Perhaps the most striking finding of the study — and the other major observation Dr. De Paepe’s group was able to make regarding genotype–phenotype correlation — was that the presence of all of the major diagnostic criteria for cEDS is a reliable predictor that a type V collagen mutation will be found. The patients in the study were divided into two groups based on their clinical profiles. The first group, of 102 patients, fulfilled all three of the major criteria for classic EDS: skin hyperextensibility; skin fragility resulting in widened, atrophic and “cigarette paper” scars; and joint hypermobility. Group 2 consisted of 24 patients who met only two of the major criteria. All of the patients in group 2 were among the 33 for whom no causative defect in collagen V could be reported. This gave the authors confidence to assume that technical limitations kept them from finding mutations in the remaining six patients who met all three major criteria for cEDS. So, of the 102 patients who met all major criteria for cEDS, the authors found evidence of a type V collagen defect in 93, about 90%. The authors thus propose that the Villefranche criteria for cEDS be made more stringent to require that all three major criteria be met.
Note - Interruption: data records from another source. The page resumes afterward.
section
/-! PROOF. The queries, the refusals for unknown jobs, JOB-RETIRE, FAULTS-READ and LANE-RESTART (R2, R27 to
R29, R127, R139, R152). -/

-- One proof after another: a thread for each of them would take too much memory.
set_option Elab.async false

namespace Sys2Proof.Machine

/-! ### Jobs named in a request -/

theorem State.job?_none {s : State} {id : Nat} (h : ∀ j ∈ s.jobs, j.id ≠ id) : s.job? id = none :=
  List.find?_eq_none.2 fun j hj => by simpa using h j hj

theorem State.byte_id {s : State} {b : Byte} {j : Job} (h : s.job? b.toNat = some j) : byte j.id = b := by
  rw [(State.job?_some h).1, byte_toNat]

theorem State.namedJob?_eq (s : State) (b : Byte) (more : List Byte) :
    s.namedJob? (b :: more) = s.job? b.toNat := rfl

/-! ### Lanes named in a request -/

theorem laneId?_none {b : Byte} (h : 8 ≤ b.toNat) : laneId? b = none := dif_neg (Nat.not_lt.2 h)

theorem laneId?_byte (l : LaneId) : laneId? (byte l.val) = some l := by
  revert l; decide

theorem takeLaneRestart_eq {s : State} {b : Byte} {l : LaneId} {x : Lane} (hb : laneId? b = some l)
    (hx : s.lane l = x) :
    takeLaneRestart s [b] =
      if x.state = .stopped then .replied .ok [byte l.val] ((s.setLaneState l .idle).startHead l)
      else s.refuse .notStopped := by
  subst hx
  unfold takeLaneRestart
  simp only [show at? [b] 0 = b from rfl, hb]

/-! ### Records in bytes -/

theorem Job.bytes_eq (j : Job) : j.bytes =
    [byte j.id, byte j.lane.val, j.work.code, byte j.profile.val, j.state.code,
      EndReason.code j.endReason, j.endReport.code,
      byte ((if j.laneStopped then 1 else 0) + (if j.identity.isSome then 2 else 0) +
        (if j.progress.isSome then 4 else 0))] ++
      be24 j.work.start ++ be32 j.work.length ++ be16 j.work.firstSector ++ be16 j.work.lastSector ++
      [byte j.faultLimit] ++ be16 (j.progress.getD 0) ++ be32 j.bytesDone ++ be32 j.programPulses ++
      be32 j.erasePulses ++
      [byte j.faultsRecorded, (j.identity.map fun i => i.maker).getD 0,
        (j.identity.map fun i => i.device).getD 0, byte j.work.blocks.length] ++
      j.work.blocks.map fun h => byte h.val := by
  unfold Job.bytes
  rw [Job.flags, flags_toNat]
  cases j.identity <;> simp only [List.append_assoc] <;> rfl

theorem FaultRecord.bytes_eq (r : FaultRecord) : r.bytes =
    [r.kind.code, byte ((if r.expected.isSome then 1 else 0) + (if r.readByte.isSome then 2 else 0) +
      (if r.sort = .erase then 4 else 0))] ++ be24 r.address ++
      [r.expected.getD 0, r.readByte.getD 0, byte r.pulses] := by
  unfold FaultRecord.bytes
  rw [FaultRecord.flags, flags_toNat]
  simp only [beq_iff_eq]

theorem length_take_drop {α : Type} (l : List α) (n m : Nat) :
    ((l.drop n).take m).length = min m (l.length - n) := by
  rw [List.length_take, List.length_drop]

theorem takeFaultsRead_eq {s : State} {b start : Byte} {j : Job} {rs : List FaultRecord}
    (hj : s.job? b.toNat = some j) (hrs : (s.faults.filter fun r => decide (r.job = j.id)) = rs) :
    takeFaultsRead s [b, start] =
      if j.faultsRecorded < start.toNat then s.refuse .range
      else .replied .ok
        ([b, byte j.faultsRecorded, start, byte (min 8 (rs.length - start.toNat))] ++
          ((rs.drop start.toNat).take 8).flatMap FaultRecord.bytes) s := by
  have hof : s.faultsOf j.id = rs := by
    rw [← hrs]
    exact List.filter_congr fun r _ => by simp [beq_eq_decide]
  unfold takeFaultsRead
  rw [State.namedJob?_eq, hj]
  simp only [hof, State.byte_id hj, show at? [b, start] 1 = start from rfl, byte_toNat, length_take_drop]

/-! ### JOB-RETIRE -/

theorem takeJobRetire_eq {s : State} {b : Byte} {j : Job} (hj : s.job? b.toNat = some j) :
    takeJobRetire s [b] =
      if j.isFinal = true ∧ j.endReport = .enqueued then
        .replied .ok [b] ((s.setFaults (s.faults.filter fun r => decide (r.job ≠ j.id))).setJobs
          (s.jobs.filter fun q => decide (q.id ≠ j.id)))
      else s.refuse .notFinal := by
  have hfaults : (fun r : FaultRecord => r.job != j.id) = fun r => decide (r.job ≠ j.id) := by
    funext r; simp [bne, beq_eq_decide]
  have hjobs : (fun q : Job => q.id != j.id) = fun q => decide (q.id ≠ j.id) := by
    funext q; simp [bne, beq_eq_decide]
  unfold takeJobRetire
  rw [State.namedJob?_eq, hj]
  simp only [hfaults, hjobs, State.byte_id hj, Bool.and_eq_true, beq_iff_eq]

end Sys2Proof.Machine

open Sys2Proof Sys2Proof.Machine

/-- Settles O35: each of the four requests first looks the job up. -/
theorem unknownJobsAreRefused : Obligations.UnknownJobsAreRefused := by
  intro s t b start hnone
  have hjob : ∀ d more, (s.heard.setTagEntry t (.inFlight d)).namedJob? (b :: more) = none := fun d more =>
    State.job?_none hnone
  refine ⟨fun h => ?_, fun h => ?_, fun h => ?_, fun h => ?_⟩
  · refine h.exec_unchanged rfl (by simp) rfl fun d => ?_
    rw [carryOut, takeJobQuery, hjob]; rfl
  · refine h.exec_unchanged rfl (by simp) rfl fun d => ?_
    rw [carryOut, takeJobCancel, hjob]; rfl
  · refine h.exec_unchanged rfl (by simp) rfl fun d => ?_
    rw [carryOut, takeJobRetire, hjob]; rfl
  · refine h.exec_unchanged rfl (by simp) rfl fun d => ?_
    rw [carryOut, takeFaultsRead, hjob]; rfl

/-- Settles O36: the three replies are the records' bytes. -/
theorem queriesReplyTheRecords : Obligations.QueriesReplyTheRecords := by
  refine ⟨fun s t entry h => ⟨fun hentry => ?_, fun i hi => ?_⟩, ?_,
    fun s t b j h hj => ?_⟩
  · refine h.exec_unchanged rfl (by simp) rfl fun d => ?_
    have hnone : profileId? (at? [entry] 0).toNat = none := profileId?_none hentry
    rw [carryOut, takeProfileRead, hnone]; rfl
  · refine h.exec_unchanged rfl (by simp) rfl fun d => ?_
    have hprofile : profileId? (at? [entry] 0).toNat = some i := by
      rw [show at? [entry] 0 = byte i.val from hi]; exact profileId?_byte i
    rw [carryOut, takeProfileRead, hprofile, hi]; rfl
  · intro s t b f h hheld hstate
    have hb : ∀ d, (s.heard.setTagEntry t (.inFlight d)).heldBlock? (at? [byte b.val] 0) = some b :=
      fun d => State.heldBlock?_byte hheld hstate
    refine h.exec_unchanged rfl (by simp) rfl fun d => ?_
    rw [carryOut, takeBlockQuery, hb]
    show Taken.replied .ok (_ :: (s.block b).state.code :: be16 (s.block b).fill ++ be16 (s.block b).refs ++
      be16 (((s.block b).crc.map BitVec.toNat).getD 0)) _ = _
    cases (s.block b).crc
    case none => rw [show be16 ((none : Option Word16).map BitVec.toNat |>.getD 0) = [0x00, 0x00] by decide]; rfl
    case some => rfl
  · have hjob : ∀ d, (s.heard.setTagEntry t (.inFlight d)).namedJob? [b] = some j := fun d => hj
    refine h.exec_unchanged rfl (by simp) rfl fun d => ?_
    rw [carryOut, takeJobQuery, hjob]
    simp only [Job.bytes_eq, State.byte_id hj]

/-- Settles O40: only a final job whose JOB-END is enqueued is retired. -/
theorem retireRemovesTheJob : Obligations.RetireRemovesTheJob := by
  intro s t b j f h hj
  have hjob : ∀ d, (s.heard.setTagEntry t (.inFlight d)).job? b.toNat = some j := fun d => hj
  refine ⟨fun hfinal => ?_, fun hnot => ?_⟩
  · refine h.exec_eq (w := (s.heard.setFaults _).setJobs _) rfl (by simp) rfl ?_ rfl rfl rfl
    rw [carryOut, takeJobRetire_eq (hjob _), if_pos hfinal]; rfl
  · refine h.exec_unchanged rfl (by simp) rfl fun d => ?_
    have hrefused : ¬ (j.isFinal = true ∧ j.endReport = .enqueued) := fun ⟨hfinal, hsent⟩ =>
      hnot.elim (fun hn => by rw [hfinal] at hn; cases hn) fun hn => hn hsent
    rw [carryOut, takeJobRetire_eq (hjob d), if_neg hrefused]; rfl

/-- Settles O41: the start index is compared with the number of the job's records. -/
theorem faultsReadReplies : Obligations.FaultsReadReplies := by
  intro s t b start j f go mine h hj hcount
  have hread : ∀ d, takeFaultsRead (s.heard.setTagEntry t (.inFlight d)) [b, start] = _ := fun d =>
    takeFaultsRead_eq (rs := mine) (j := j) hj rfl
  refine ⟨fun hlt => h.exec_unchanged rfl (by simp) rfl fun d => ?_,
    fun hle => h.exec_unchanged rfl (by simp) rfl fun d => ?_⟩
  · rw [carryOut, hread, if_pos hlt]; rfl
  · rw [carryOut, hread, if_neg (Nat.not_lt.2 hle), ← hcount, funext FaultRecord.bytes_eq]

/-- Settles O42: a STOPPED lane is IDLE first, and then starts the head of its queue. -/
theorem laneRestartStartsTheHead : Obligations.LaneRestartStartsTheHead := by
  intro s t b f go h
  refine ⟨fun hb => h.exec_unchanged rfl (by simp) rfl fun d => ?_, fun l hl => ?_⟩
  · have hnone : laneId? (at? [b] 0) = none := laneId?_none hb
    rw [carryOut, takeLaneRestart, hnone]; rfl
  have hlane : laneId? b = some l := by rw [hl]; exact laneId?_byte l
  have htake : ∀ d, takeLaneRestart (s.heard.setTagEntry t (.inFlight d)) [b] = _ := fun d =>
    takeLaneRestart_eq hlane (x := s.lane l) rfl
  refine ⟨fun hne => h.exec_unchanged rfl (by simp) rfl fun d => ?_, fun hstop hnil => ?_,
    fun id rest j hstop hq hj => ?_⟩
  · rw [carryOut, htake, if_neg hne]; rfl
  · refine h.exec_eq (w := s.heard.updLane l _) rfl (by simp) rfl ?_ rfl rfl rfl
    have hnil' : ((State.setLaneState (s.heard.setTagEntry t (.inFlight f.digest)) l .idle).lane l).queue =
        [] := by
      unfold State.setLaneState
      rw [State.lane_updLane_self]; exact hnil
    rw [carryOut, htake, if_pos hstop, State.startHead_of_nil hnil', ← hl]
    rfl
  · let v := s.heard.setTagEntry t (.inFlight f.digest)
    let u := v.updLane l fun x => { x with state := .idle }
    have hidle : (u.lane l).state = .idle := by rw [State.lane_updLane_self]
    have hqueue : (u.lane l).queue = id :: rest := by
      rw [State.lane_updLane_self]; exact hq
    refine h.exec_eq (w := (s.heard.updLane l _).setJobs _) rfl (by simp) rfl ?_ rfl rfl rfl
    rw [carryOut, htake, if_pos hstop, show v.setLaneState l .idle = u from rfl,
      State.startHead_eq hidle hqueue (show u.job? id = some j from hj), ← hl, State.updLane_updLane]
    rfl
end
It is interesting to note that in this study all of the patients in group 2 were missing the same major criterion: (clinically significant) dystrophic scarring. The authors point out that biochemical collagen analysis may still be necessary (or contributory) for differential diagnosis with other EDS subtypes; specifically, they suggest ruling out kyphoscoliotic EDS in patients with severe (kypho)scoliosis and vascular EDS in patients (especially young children with mild skin involvement) where easy bruising or family history might suggest it. But the biggest impact of this study is likely to be on the differential diagnosis between cEDS and Ehlers-Danlos syndrome, hypermobility type. Here the more stringent cEDS diagnostic criteria will be crucial, for there is no molecular test for hEDS. At present the two can be difficult to differentiate in patients with a mild expression of the cEDS phenotype. Many hEDS patients also have soft, velvety skin (though the authors point out that it is not as doughy as in cEDS patients); it is difficult to measure skin hyperextensivity, which many hEDS patients exhibit to some degree; and of course, joint hypermobility is the most important major criterion for hEDS. A further challenge is presented by the surprising finding in this study that in two thirds of the mutation-positive patients the mutation was shown to occur de novo; that is, it had not been passed down from a parent. Thus family history would provide no guidance in most cases. On the other hand, with the accuracy of molecular testing for cEDS at about 90%, clinicians will be much more confident in ruling it out.
EDS experts will be meeting in Belgium this fall to revise the nosology for the various EDS subtypes. If they do indeed adopt more stringent diagnostic guidelines for cEDS, we can expect to see a greater emphasis placed on skin fragility by clinicians. Poor would healing, spontaneous splitting of the skin, and the tell-tale cigarette paper scars over joints will become a sine qua non of Ehlers-Danlos syndrome, classic type.
Symoens S, et al
: Comprehensive molecular analysis demonstrates type V collagen mutations in over 90% of patients with classic EDS and allows to refine diagnostic criteria, Human Mutation
, in press.
2Leistritz et al: COL3A1 haploinsufficiency results in a variety of Ehlers-Danlos syndrome type IV with delayed onset of complications and longer life expectancy, Genetics in Medicine 13(8):717-722, 2011.
3Symoens S et al: Identification of binding partners interacting with the α1-N-propeptide of type V collagen, Biochem J 433:371–381, 2011.